We say that the sample space of a random experiment is infinite if there are an infinite number of possible outcomes of that random experiment. The number of infinite outcomes can be of two types – countably infinite or uncountably infinite depending on whether the random variable is discrete or continuous.
Examples of countably infinite sample spaces:
By countably infinite sample space we mean that it is possible to put the possible outcomes in a sequence and count them in a step-by-step manner. Some discrete random variables such as the Poisson distribution and the geometric distribution have a countably infinite number of possible outcomes. Some examples of countably infinite sample spaces are:
- Number of typographical errors in a book. We can have 0 errors, 1 errors, 2 errors, so on in the book. Theoretically speaking there can be any large number of errors in the book up to infinity.
- Suppose an archer wants to hit a mark. Let X be the number of tries the archer misses before hitting the mark. Then X can be equal to 0 if the archer hits the mark at the first try. The value of X can be 1 if the archer hits successfully at the second try. The value of X can be 100 if the archer misses for the first 100 times and successfully hits at the 101st trial. This means than X can take any value among the whole numbers up to infinity.

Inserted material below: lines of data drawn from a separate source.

-- ==== Sys2Proof/Tests/Slice0.lean ====
section
/-! SUPPORT. Tests/Slice0.lean: small tests whose expected values are the spec's own tables (30_encoding.md,
95_test_vectors.md), and for every statement with hypotheses a state and operands that meet them together. -/

namespace Sys2Proof.Tests

open Sys2Proof Sys2Proof.Machine Sys2Proof.Claims

/-! ### Well-formedness: a term each check refuses, and the last one it admits -/

theorem test_wf_edge_ts_too_wide : Instr.wf 32 (.edge .low (2 ^ 32)) = false := by decide

theorem test_wf_edge_ts_widest : Instr.wf 32 (.edge .high (2 ^ 32 - 1)) = true := by decide

theorem test_wf_command_word_too_wide : PortWord.fits 32 (.cmd 8) = false := by decide

theorem test_wf_edge_word_too_wide : PortWord.fits 32 (.edge (2 ^ 33)) = false := by decide

theorem test_wf_clock_too_narrow : Params.wf { Params.defaults with tsWidth := 7 } = false := by decide

theorem test_wf_bit1_bound_too_wide :
    Params.wf { Params.defaults with bit1MaxUs := 2 ^ 32 } = false := by decide

theorem test_wf_bit0_bound_too_wide :
    Params.wf { Params.defaults with bit0MaxUs := 2 ^ 32 } = false := by decide

theorem test_wf_defaults : Params.defaults.wf = true := by decide

/-! ### Decoding: words from R58's table, and from the tables of V-SCN and P6 -/

theorem test_decode_start_read : decodeTableWord 3 0b001 = some .startRead := by decide

theorem test_decode_check_status : decodeTableWord 3 0b010 = some .checkStatus := by decide

theorem test_decode_abort_read : decodeTableWord 3 0b011 = some .abortRead := by decide

theorem test_decode_get_data : decodeTableWord 3 0b100 = some .getData := by decide

theorem test_decode_read : decodeTableWord 3 0b101 = some .read := by decide

theorem test_decode_edge_low : decodeTableWord 33 0x000004A56 = some (.edge .low 19030) := by decide

theorem test_decode_edge_high : decodeTableWord 33 0x100004AA6 = some (.edge .high 19110) := by decide

theorem test_decode_reserved :
    decode 32 (.cmd 0b000) = .error (.reservedOpcode 0) ∧
    decode 32 (.cmd 0b110) = .error (.reservedOpcode 6) ∧
    decode 32 (.cmd 0b111) = .error (.reservedOpcode 7) := ⟨rfl, rfl, rfl⟩

theorem test_decode_too_wide :
    decode 32 (.cmd 9) = .error (.tooWide 9) ∧
    decode 32 (.edge (2 ^ 33)) = .error (.tooWide (2 ^ 33)) := ⟨rfl, rfl⟩

/-- Programs P1 and P6 of 95_test_vectors.md: two edge words. -/
theorem test_encode_edge :
    encode 32 (.edge .high 22707) = .edge 0x1000058B3 ∧
    encode 32 (.edge .low 4294966996) = .edge 0x0FFFFFED4 := ⟨rfl, rfl⟩

/-! ### States of one instance -/

/-- A block as R123 leaves it, with numerals where the spec says unwritten, so that tests evaluate. -/
def idleBlk : Block where
  tl := []
  count := .sentinel
  armed := false
  armTs := 7
  completePending := false
  reading := ⟨0, 0, 0, 0, 0⟩
  dataValid := false
  phase := .idle
  cur := .none
  lineDir := .input
  lineDrv := .high

/-- An instance at a block and a clock value. -/
def dev (b : Block) (tau : Nat) : Device where
  blk := b
  tau := tau
  responses := []
  sleep := none
  draws := 0

/-- The machine of that one instance, with the default parameters. -/
def on (d : Device) (script : List Event) : State :=
  { State.reset with devices := [d], script := script }

/-- The instance after a step that gave a next state. -/
def after : StepResult → Option Device
  | .next t => t.dev?
  | .fault _ => none
  | .refused _ => none

/-- The state after a step that gave one. -/
def taken (s : State) : Option State :=
  match step s with
  | .next t => some t
  | .fault _ => none
  | .refused _ => none

theorem step_of_taken {s t : State} (h : taken s = some t) : step s = .next t := by
  unfold taken at h
  split at h <;> simp_all

/-- One draw at instance 0, at the same clock value. -/
def ev (a : Action) : Event := { dev := 0, dt := 0, act := a }

/-- V-SCN's edges, from its generator (95_test_vectors.md: `FRAME 44 0 25 0 69; 80 @ 19030`). -/
def scn : List Edge := linesEdges 32 (pseudoFrame 44 0 25 0 69 80 19030).1

def scnAt (k : Nat) : Edge := scn.getD k { ts := 0, lvl := .low }

def scnTl : Memory := memoryOf scn

/-- A frame with another checksum byte, P3's (V-D9). -/
def badTl : Memory := memoryOf (linesEdges 32 (pseudoFrame 44 0 25 0 70 80 19030).1)

/-- A timeline of one entry, at index `k` with timestamp `ts`. -/
def oneTl (k ts : Nat) : Memory := [(k, { ts := ts, lvl := .low })]

/-- While the start condition is held (V-S1's end state). -/
def low : Block :=
  { idleBlk with
    armed := true, lineDir := .output, lineDrv := .low, phase := .startLow, cur := .startRead }

/-- While the acknowledge is awaited, armed at 18000 (V-S2's end state). -/
def awaiting : Block :=
  { idleBlk with
    armed := true, count := .val 0, armTs := 18000, phase := .awaitAck, cur := .startRead }

/-- A capture with `c` edges recorded, no command in progress. -/
def capturing (c : Fin 85) (m : Memory) : Block :=
  { idleBlk with armed := true, count := .val c, armTs := 19000, tl := m }

/-- A complete timeline, its notification not consumed (P3's state before GET_DATA). -/
def full (m : Memory) : Block := { capturing 84 m with completePending := true }

/-- READ waiting for completion, the timeline complete (P1's state before WAKE). -/
def waiting (m : Memory) : Block := { full m with phase := .waitComplete, cur := .read }

def lowDev : Device :=
  { dev low 0 with sleep := some { since := 0, minMs := 18, maxMs := 20 } }

/-! ### V-SCN -/

theorem test_scn_is_84_edges : scn.length = 84 := by decide +kernel

/-- Rows 0, 5, 8, 82 and 83 of the V-SCN table. -/
theorem test_scn_rows :
    scnAt 0 = ⟨19030, .low⟩ ∧ scnAt 5 = ⟨19317, .high⟩ ∧ scnAt 8 = ⟨19464, .low⟩ ∧
    scnAt 82 = ⟨22657, .low⟩ ∧ scnAt 83 = ⟨22707, .high⟩ := by decide +kernel

/-- V-D1. -/
theorem test_scn_decodes : decodeFn Params.defaults scnTl = .ok (.ok ⟨44, 0, 25, 0, 69⟩) := by
  rfl

/-- V-D8: a structural failure of the checksum byte beats ErrCrc (S5). -/
theorem test_checksum_byte_level : decodeFn Params.defaults (scnTl.set 70 ⟨22109, .high⟩) =
    .ok (.fail .errSequenceInvalid) := by rfl

/-- V-D9. -/
theorem test_bad_checksum : decodeFn Params.defaults badTl = .ok (.fail .errCrc) := by rfl

/-- V-D6: the level is checked before the duration. -/
theorem test_level_before_duration :
    decodeFn Params.defaults ((scnTl.set 2 ⟨19190, .high⟩).set 4 ⟨19321, .low⟩) =
      .ok (.fail .errSequenceInvalid) := by rfl

/-- V-D10: the timestamp of slot 82 is read. -/
theorem test_last_pulse_too_long :
    decodeFn Params.defaults (scnTl.set 82 ⟨22668, .low⟩) = .ok (.fail .errTimeout) := by rfl

/-- V-D17 and V-D16: the wire's decimal byte is ignored. -/
theorem test_decimal_ignored :
    decodeFn Params.defaults (memoryOf (linesEdges 32 (pseudoFrame 44 5 25 0 69 80 19030).1)) =
      .ok (.ok ⟨44, 0, 25, 0, 69⟩) := by rfl

/-- V-C3, V-C4, V-C6, V-C7, V-C8 and V-C10. -/
theorem test_classifier :
    classify Params.defaults (subW 32 135 100) = .bit false ∧
    classify Params.defaults (subW 32 136 100) = .bit true ∧
    classify Params.defaults (subW 32 180 100) = .bit true ∧
    classify Params.defaults (subW 32 181 100) = .tooLong ∧
    classify Params.defaults (subW 32 0x0000000B 0xFFFFFFF0) = .bit false ∧
    classify Params.defaults (subW 32 990 1000) = .tooLong := by decide

/-! ### One step of each operation -/

/-- V-S1. -/
theorem test_start_read :
    after (exec .startRead (on (dev idleBlk 0) [])) = some lowDev := by decide

/-- V-S8: an undecoded complete attempt is lost. -/
theorem test_start_read_discards :
    (after (exec .startRead (on (dev { full scnTl with
      reading := ⟨44, 0, 25, 0, 69⟩, dataValid := true } 23000) []))).map
      (fun d => (d.blk.count, d.blk.completePending, d.blk.dataValid, d.blk.armed)) =
    some (.sentinel, false, false, true) := by decide +kernel

/-- P1's first line. -/
theorem test_read :
    (after (exec .read (on (dev idleBlk 1000) []))).map
      (fun d => (d.blk.phase, d.blk.cur, d.blk.lineOutputs, d.responses)) =
    some (.startLow, .read, ⟨true, false, true⟩, []) := by decide

/-- V-ST4 and V-ST5. -/
theorem test_check_status :
    (after (exec .checkStatus (on (dev (capturing 5 (oneTl 4 1000)) 1100) []))).map
      (·.responses) = some [.busy] ∧
    (after (exec .checkStatus (on (dev (capturing 5 (oneTl 4 1000)) 1101) []))).map
      (·.responses) = some [.errTimeout] := by decide

/-- V-ST6 and V-ST7, across the clock's wrap. -/
theorem test_check_status_wraps :
    (after (exec .checkStatus
      (on (dev (capturing 5 (oneTl 4 0xFFFFFFF0)) (2 ^ 32 + 0x50)) []))).map
      (·.responses) = some [.busy] ∧
    (after (exec .checkStatus
      (on (dev (capturing 5 (oneTl 4 0xFFFFFFF0)) (2 ^ 32 + 0x55)) []))).map
      (·.responses) = some [.errTimeout] := by decide

/-- V-S9. -/
theorem test_abort_read :
    after (exec .abortRead (on (dev (capturing 40 []) 0) [])) =
      some { dev { capturing 40 [] with armed := false, count := .sentinel } 0 with
        responses := [.ok] } := by decide

/-- V-S10: the second changes nothing but the response. -/
theorem test_abort_read_idempotent :
    after (exec .abortRead (on (dev idleBlk 0) [])) =
      some { dev idleBlk 0 with responses := [.ok] } := by decide

/-- V-D1 through GET_DATA: the latch stays (R91). -/
theorem test_get_data :
    (after (exec .getData (on (dev (full scnTl) 23858) []))).map
      (fun d => (d.responses, d.blk.reading, d.blk.dataValid, d.blk.completePending)) =
    some ([.ok], ⟨44, 0, 25, 0, 69⟩, true, true) := by decide +kernel

/-- V-D22: an incomplete timeline is not decoded. -/
theorem test_get_data_incomplete :
    after (exec .getData (on (dev (capturing 40 (oneTl 39 20782)) 20800) [])) =
      some { dev (capturing 40 (oneTl 39 20782)) 20800 with responses := [.busy] } := by decide

/-- V-E5 and V-E4. -/
theorem test_edge_first :
    after (exec (.edge .low 100) (on (dev (capturing 0 []) 0) [])) =
      some (dev (capturing 1 (oneTl 0 100)) 0) ∧
    after (exec (.edge .high 100) (on (dev (capturing 0 []) 0) [])) =
      some (dev (capturing 0 []) 0) := by decide

/-- V-E8. -/
theorem test_edge_last :
    after (exec (.edge .high 950) (on (dev (capturing 83 []) 0) [])) =
      some (dev { capturing 84 [(83, ⟨950, .high⟩)] with completePending := true } 0) := by
  decide

/-! ### The steps with no encoding -/

/-- V-S2. -/
theorem test_release :
    after (startRelease (on { lowDev with tau := 18000 } [])) = some (dev awaiting 18000) := by
  decide

/-- V-S3 and V-S4. -/
theorem test_poll_timeout :
    after (ackPoll (on (dev awaiting 18060) [])) = some (dev awaiting 18060) ∧
    (after (ackPoll (on (dev awaiting 18061) []))).map
      (fun d => (d.responses, d.blk.count, d.blk.armed, d.blk.phase)) =
    some ([.errTimeout], .sentinel, false, .idle) := by decide

/-- V-S6: the edge wins over the clock. -/
theorem test_poll_acknowledged :
    (after (ackPoll (on (dev { awaiting with count := .val 1, tl := oneTl 0 18070 } 18075) []))).map
      (fun d => (d.responses, d.blk.count, d.blk.armed, d.blk.phase)) =
    some ([.ok], .val 1, true, .idle) := by decide

/-- P1's last line, and its reading port `rd = 0x2C00190045`. -/
theorem test_wake :
    (after (waitDone (on (dev (waiting scnTl) 22707) []))).map
      (fun d => (d.responses, d.blk.completePending, d.blk.phase, d.blk.cur)) =
      some ([.ok], false, .idle, .none) ∧
    Block.readingPort { full scnTl with
      reading := ⟨44, 0, 25, 0, 69⟩, dataValid := true } =
      (true, some 0x2C00190045#40) := by
  refine ⟨by decide +kernel, rfl⟩

/-! ### From reset: a word presented is the next step, and runs -/

theorem test_fetch_start_read :
    (after (step (State.reset.withFetchWord 3 1))).map (·.blk.phase) = some .startLow := by decide

theorem test_fetch_check_status :
    (after (step (State.reset.withFetchWord 3 2))).map (·.responses) = some [.noData] := by decide

theorem test_fetch_abort_read :
    (after (step (State.reset.withFetchWord 3 3))).map (·.responses) = some [.ok] := by decide

theorem test_fetch_get_data :
    (after (step (State.reset.withFetchWord 3 4))).map (·.responses) = some [.noData] := by decide

theorem test_fetch_read :
    (after (step (State.reset.withFetchWord 3 5))).map (·.blk.cur) = some .read := by decide

/-- V-E1. -/
theorem test_fetch_edge :
    after (step (State.reset.withFetchWord 33 100)) = some (Device.reset Params.defaults 0) := rfl

theorem test_reset_memory_wf : (Block.reset Params.defaults 0).tl.wf = true := by decide

/-- A well-formed script in the sense of R68: P2's lines up to its response. -/
theorem test_script_ok :
    State.scriptOk (on (dev idleBlk 5000) (assemble 32 0 5000
      [{ op := .startRead, time := 5000 }, { op := .release, time := 23000 },
       { op := .edge .high, time := 23020 }, { op := .poll, time := 23061 }])) = true := by decide

/-- The same with the poll at 23060, where it is not enabled. -/
theorem test_script_poll_not_enabled :
    State.scriptOk (on (dev idleBlk 5000) (assemble 32 0 5000
      [{ op := .startRead, time := 5000 }, { op := .release, time := 23000 },
       { op := .poll, time := 23060 }])) = false := by decide

/-! ### Witnesses: for each statement, states and operands that meet its hypotheses

Where a statement has several clauses, one witness each, at the boundaries of its ranges. -/

theorem on_dev (d : Device) (script : List Event) : (on d script).dev? = some d := rfl

theorem holds_of (m : Memory) (E : Nat → Edge) (lo hi : Nat)
    (h : ∀ k : Fin (hi + 1), lo ≤ k.val → m.get? k.val = some (E k.val)) : Holds m E lo hi :=
  fun k h1 h2 => h ⟨k, Nat.lt_succ_of_le h2⟩ h1

theorem scn_holds : Holds scnTl scnAt 2 82 := holds_of _ _ _ _ (by decide +kernel)

/-- A step on the one instance, as the whole-machine statements see it. -/
theorem stepsTo_on {d d' : Device} {e : Event} {t : State} (h0 : e.dev = 0)
    (h : taken (on d [e]) = some t) (hd : t.devices[0]? = some d') : StepsTo (on d [e]) t e d d' :=
  ⟨step_of_taken h, rfl, by rw [h0]; rfl, by rw [h0]; exact hd⟩

/-- What the instance became, and the machine with it. -/
theorem stepsTo_after {d d' : Device} {e : Event} (h0 : e.dev = 0)
    (h : taken (on d [e]) = some (on d' [])) : StepsTo (on d [e]) (on d' []) e d d' :=
  stepsTo_on h0 h rfl

/-! Encodings -/

theorem witness_DecodeOfEncode : Instr.wf 32 (.edge .high (2 ^ 32 - 1)) = true := by decide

Examples of uncountably infinite sample spaces:
By an uncountably infinite sample space, we mean that the number of possible outcomes is so large that it is impossible to count them in a sequential manner. For instance, the set of real numbers is an uncountably infinite set as we cannot predict the number that comes after any given number. All continuous random variables such as the uniform distribution, exponential distribution, and normal distribution have an uncountably infinite number of possible outcomes. Some examples of uncountably infinite sample spaces are:
- Let X denote the weight of a person randomly chosen in a particular city. The X takes uncountably infinite values since the weight of the person could be 75kgs or 75.75 kgs or 75.12 kgs or 75.10 kgs, etc. The possible values of X are too many to explicitly ennumerate and there is a spectrum of possible values for X. The random variable X is this case can be modelled using the normal distribution.
- Suppose a person is waiting for a train at the railway station. Let X denote the waiting time of the person. Then X takes uncountably many values since the person may have to wait for 1 minute or 1.5 minutes or 1.75 minutes or 1.995 minutes, etc. Clearly there are too many possible cases and counting them is not possible. The waiting time can be modelled using the exponential distribution.